Yes, sure, here comes the missing informations, you're right..
Node 3 error log:
Date/Time: Monday 27 June 2005 - 23:31:41
Type of error: error
Message: Internal program error (failed ndbrequire)
Fault ID: 2341
Problem data: DbtupExecQuery.cpp
Object of reference: DBTUP (Line: 443) 0x00000008
ProgramName: /usr/sbin/ndbd
ProcessID: 28734
TraceFile: /var/lib/mysql-cluster/ndb_3_trace.log.19
Version 4.1.12
***EOM***
for trace file, these are the last lines, just tell me if more of this file is needed:
--------------- Signal ----------------
r.bn: 253 "NDBFS", r.proc: 3, r.sigId: 6922838 gsn: 264 "FSREADREQ" prio: 0
s.bn: 248 "DBACC", s.proc: 3, s.sigId: 6922837 length: 8 trace: 0 #sec: 0 fragInf: 0
UserPointer: 1
FilePointer: 1135
UserReference: H'00f80003 Operation flag: H'00000000 (No sync, Format=List of pairs)
varIndex: 1
numberOfPages: 1
pageData: H'00000010, H'00000000
--------------- Signal ----------------
r.bn: 252 "QMGR", r.proc: 3, r.sigId: 6922836 gsn: 164 "CONTINUEB" prio: 0
s.bn: 252 "QMGR", s.proc: 3, s.sigId: 6922834 length: 1 trace: 0 #sec: 0 fragInf: 0
H'00000004
>
> You should be able to stop and start the cluster
> without having to do --initial and a restore.
>
> Also seeing the config.ini would be nice as well.

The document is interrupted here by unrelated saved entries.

/-- Settles O22, by induction on the bytes that remain: a STEP that returns MORE leaves fewer. -/
theorem playbackEnds : Obligations.PlaybackEnds := by
  intro s hb hp
  generalize hn : s.assetLen.toNat - s.pos.toNat = n
  induction n using Nat.strong_induction_on generalizing s with
  | _ n ih =>
    obtain ⟨t, ht⟩ := exists_step_next hb
    cases hr : t.result with
    | ended => exact ⟨0, t, Nat.zero_le _, .inl ⟨s, rfl, ht, hr⟩⟩
    | fault => exact ⟨0, t, Nat.zero_le _, .inr ⟨s, rfl, ht, hr⟩⟩
    | more =>
      obtain ⟨htb, hlen, hlt, hle⟩ := step_more ht hr
      obtain ⟨k, u, hk, hplay⟩ :=
        ih (t.assetLen.toNat - t.pos.toNat) (by rw [hlen]; omega) t htb (by rwa [hlen]) rfl
      rw [hlen] at hk
      exact ⟨k + 1, u, by omega, plays_succ ht hr hplay⟩

end Sys2Proof.Machine

/-!
PROOF. The frame of the frame records and of a STEP that enters the fault state (44_frame_decode.md
R86 to R89, 60_exceptions.md R92), and the scratch buffer, which no STEP lets show (10_state.md
R21).
-/

namespace Sys2Proof.Machine

/-! The frame of FULL and DELTA, completed or faulted (R86, R87). -/

/-- A frame record writes `pos`, the spaces and the working values, and the fault registers only if
it faults. -/
theorem frameRecord_registers {s t : State} (hf : s.faulted = false)
    (h : t = { s with pos := t.pos, scratch := t.scratch, fb := t.fb, work := t.work } ∨
      RecordFaulted s t) :
    t = { s with
        pos := t.pos, scratch := t.scratch, fb := t.fb, work := t.work,
        faulted := t.faulted, cause := t.cause, lastMore := t.lastMore, busy := t.busy } ∧
    (t.faulted = false → t.cause = s.cause ∧ t.lastMore = s.lastMore ∧ t.busy = s.busy) ∧
    (t.faulted = true → t.cause ≠ .none ∧ t.lastMore = false ∧ t.busy = false) := by
  obtain ht | ⟨hcause, ht⟩ := h
  · have htf : t.faulted = false := by rw [ht, hf]
    refine ⟨by rw [ht], fun _ => by rw [ht]; exact ⟨rfl, rfl, rfl⟩, fun htf' => ?_⟩
    rw [htf] at htf'
    cases htf'
  · have htf : t.faulted = true := by rw [ht]
    refine ⟨by rw [ht], fun htf' => ?_, fun _ => ⟨hcause, ?_⟩⟩
    · rw [htf] at htf'
      cases htf'
    · rw [ht]
      exact ⟨rfl, rfl⟩

/-- Settles O48: the shared frame of the frame records, with FULL's target and walk. -/
theorem fullFrame : Obligations.FullFrame := by
  intro s t hf h
  obtain ⟨u, hu, hend, hfb, hscratch, -⟩ := execFull_spec s
  cases hu.symm.trans h
  obtain ⟨heq, hdone, hfault⟩ := frameRecord_registers hf hend
  exact ⟨heq, hdone, hfault, hfb, hscratch⟩

/-- Settles O52: the shared frame of the frame records, with DELTA's target and walk. -/
theorem deltaFrame : Obligations.DeltaFrame := by
  intro s t len hf h
  obtain ⟨u, hu, hend, hfb, hscratch, -⟩ := execDelta_spec len s
  cases hu.symm.trans h
  obtain ⟨heq, hdone, hfault⟩ := frameRecord_registers hf hend
  exact ⟨heq, hdone, hfault, hfb, hscratch⟩

/-! A STEP that enters the fault state (R92). -/

/-- SCRATCH_OVERFLOW is raised before anything is written (R65). -/
theorem inflate_scratchOverflow {n : Nat} {s t : State} (h : inflate n s = .raised t)
    (hc : t.cause = .scratchOverflow) : t.scratch = s.scratch := by
  unfold inflate at h
  split_ifs at h
  · cases h
    rfl
  · obtain hc' | hc' := inflateLoop_raised_cause h <;> cases hc'.symm.trans hc

/-- Where the fault of a frame record arose: a fault in inflate touches no pixel, and the walk
raises BODY_UNDERRUN and FB_BOUNDS only (R88, R89). -/
theorem frameRecord_fault {n : Nat} {s t : State} {walk : State → Res Unit}
    (hw : ∀ u, WalkSpec (fun _ => True) u (walk u)) (hf : s.faulted = false)
    (h : ((inflate n s).bind fun _ u => walk u).outcome = .next t) (ht : t.faulted = true) :
    (t.cause ≠ .bodyUnderrun → t.cause ≠ .fbBounds → t.fb = s.fb) ∧
      (t.cause = .scratchOverflow → t.scratch = s.scratch) := by
  obtain ⟨u, hu, hk, -⟩ | ⟨u, hu, ⟨-, hk⟩, -⟩ := inflate_spec n s
  · rw [hu, Res.bind_ok] at h
    obtain ⟨v, hv, hwk, -⟩ | ⟨v, hv, ⟨hcause, -⟩, -⟩ := hw u <;>
      (rw [hv] at h; obtain rfl : v = t := Host.Outcome.next.inj h)
    · have hvf : v.faulted = s.faulted := by unfold WalkKeeps at hwk; rw [hwk, hk]
      rw [hvf, hf] at ht
      cases ht
    · refine ⟨fun h₁ h₂ => (hcause.elim h₁ h₂).elim, fun hov => ?_⟩
      obtain hc | hc := hcause <;> cases hc.symm.trans hov
  · obtain rfl : u = t := Host.Outcome.next.inj ((frameRecord_raised _ hu).symm.trans h)
    exact ⟨fun _ _ => by rw [hk], inflate_scratchOverflow hu⟩

/-- What a faulting frame record with target `n` leaves of the spaces. -/
def FrameFault (n : Nat) (s t : State) : Prop :=
  (∀ a, (∀ p ∈ s.visited, a ≠ s.mirrorIndex p) → t.fb.read a = s.fb.read a) ∧
  (t.cause ≠ .bodyUnderrun → t.cause ≠ .fbBounds → t.fb = s.fb) ∧
  (∀ a, n ≤ a → t.scratch.read a = s.scratch.read a) ∧
  (t.cause = .scratchOverflow → t.scratch = s.scratch)

theorem execFull_fault {s t : State} (hf : s.faulted = false) (h : exec .full s = .next t)
    (ht : t.faulted = true) : FrameFault s.fullLen s t := by
  obtain ⟨u, hu, -, hfb, hscratch, -⟩ := execFull_spec s
  cases hu.symm.trans h
  obtain ⟨hwalk, hover⟩ :=
    frameRecord_fault (fun u => setPixels_spec _ u fun _ _ => trivial) hf h ht
  exact ⟨hfb, hwalk, hscratch, hover⟩

theorem execDelta_fault {s t : State} {len : Half} (hf : s.faulted = false)
    (h : exec (.delta len) s = .next t) (ht : t.faulted = true) : FrameFault len.toNat s t := by
  obtain ⟨u, hu, -, hfb, hscratch, -⟩ := execDelta_spec len s
  cases hu.symm.trans h
  obtain ⟨hwalk, hover⟩ :=
    frameRecord_fault (fun u => toggleBlocks_spec _ u fun _ _ _ _ => trivial) hf h ht
  exact ⟨hfb, hwalk, hscratch, hover⟩

/-- The other records write neither the framebuffer nor the scratch buffer (R72, R74). -/
theorem exec_quiet {i : Instr} {s t : State} (hrec : i.isRecord = true) (hfull : i ≠ .full)
    (hdelta : ∀ len, i ≠ .delta len) (h : exec i s = .next t) :
    t.fb = s.fb ∧ t.scratch = s.scratch := by
  cases i with
  | init a b c d => cases h; split_ifs <;> exact ⟨rfl, rfl⟩
  | full => exact absurd rfl hfull
  | delta len => exact absurd rfl (hdelta len)
  | nop | illegal04 | illegal08 | illegal10 | illegal20 | illegal40 | illegal80 =>
    cases h
    exact ⟨rfl, rfl⟩
  | lit | run => cases hrec

/-- The length of a DELTA at the cursor, read low byte first (R28, R46). -/
theorem toNat_len_of_ahead {s : State} {len : Half} {rest : List Byte}
    (ha : s.ahead = encode (.delta len) ++ rest) :
    (s.assetByte (s.pos.toNat + 1)).toNat + 256 * (s.assetByte (s.pos.toNat + 2)).toNat =
      len.toNat := by
  have hlen := s.length_ahead
  have hget := s.getElem?_ahead
  rw [ha] at hlen hget
  simp only [encode, List.length_append, List.length_cons] at hlen
  have h1 := hget 1
  have h2 := hget 2
  rw [if_pos (by omega)] at h1 h2
  simp only [encode, List.cons_append, List.getElem?_cons_zero, List.getElem?_cons_succ,
    Option.some.injEq] at h1 h2
  rw [← h1, ← h2, ← toNat_u16le, u16le_lowByte_highByte]

/-- A STEP that enters the fault state leaves both spaces alone, unless its record is a FULL or a
DELTA. -/
theorem step_fault_kinds {s t : State} (h : step s = .next t) (hf : s.faulted = false)
    (ht : t.faulted = true) :
    (t.fb = s.fb ∧ t.scratch = s.scratch) ∨
    (s.assetByte s.pos.toNat = 0x01 ∧ FrameFault s.fullLen s t) ∨
    (s.assetByte s.pos.toNat = 0x03 ∧ FrameFault
      ((s.assetByte (s.pos.toNat + 1)).toNat + 256 * (s.assetByte (s.pos.toNat + 2)).toNat)
      s t) := by
  obtain ⟨-, hs⟩ | ⟨-, hf', -⟩ | ⟨-, -, -, hs⟩ | ⟨-, -, u, hs, hcut⟩ |
    ⟨-, -, i, rest, -, -, hrec, ha, u, hexec, -, -, hs⟩ := step_cases s
  · cases hs.symm.trans h
  · rw [hf] at hf'; cases hf'
  · cases hs.symm.trans h
    exact .inl ⟨rfl, rfl⟩
  · cases hs.symm.trans h
    obtain ⟨rfl, -⟩ | ⟨rfl, -⟩ := hcut <;> exact .inl ⟨rfl, rfl⟩
  · have huf : u.faulted = true := by
      cases hu : u.faulted
      · cases hs.symm.trans h
        simp [hu] at ht
      · rfl
    rw [if_pos huf] at hs
    cases hs.symm.trans h
    have hf' : (s.atRecord i).faulted = false := hf
    obtain ⟨-, hop⟩ := State.assetByte_of_ahead_encode ha
    by_cases hfull : i = .full
    · subst hfull
      exact .inr (.inl ⟨hop, execFull_fault (s := s.atRecord .full) hf' hexec huf⟩)
    · by_cases hdelta : ∃ len, i = .delta len
      · obtain ⟨len, rfl⟩ := hdelta
        rw [toNat_len_of_ahead ha]
        exact .inr (.inr ⟨hop, execDelta_fault (s := s.atRecord (.delta len)) hf' hexec huf⟩)
      · exact .inl (exec_quiet (s := s.atRecord i) hrec hfull (by simpa using hdelta) hexec)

note on systems: storage nodes are two amd64 with 8Gb ram; on each we have one storage node and one api node. the storage nodes are connected with Gb ethernet (cross cable).
management node is on a x86 server, on a different network (i.e. communications between mgm and storage nodes crosses a router, as one can see from config.ini)
all nodes uses version 4.1.12 (mysq, ndb,management)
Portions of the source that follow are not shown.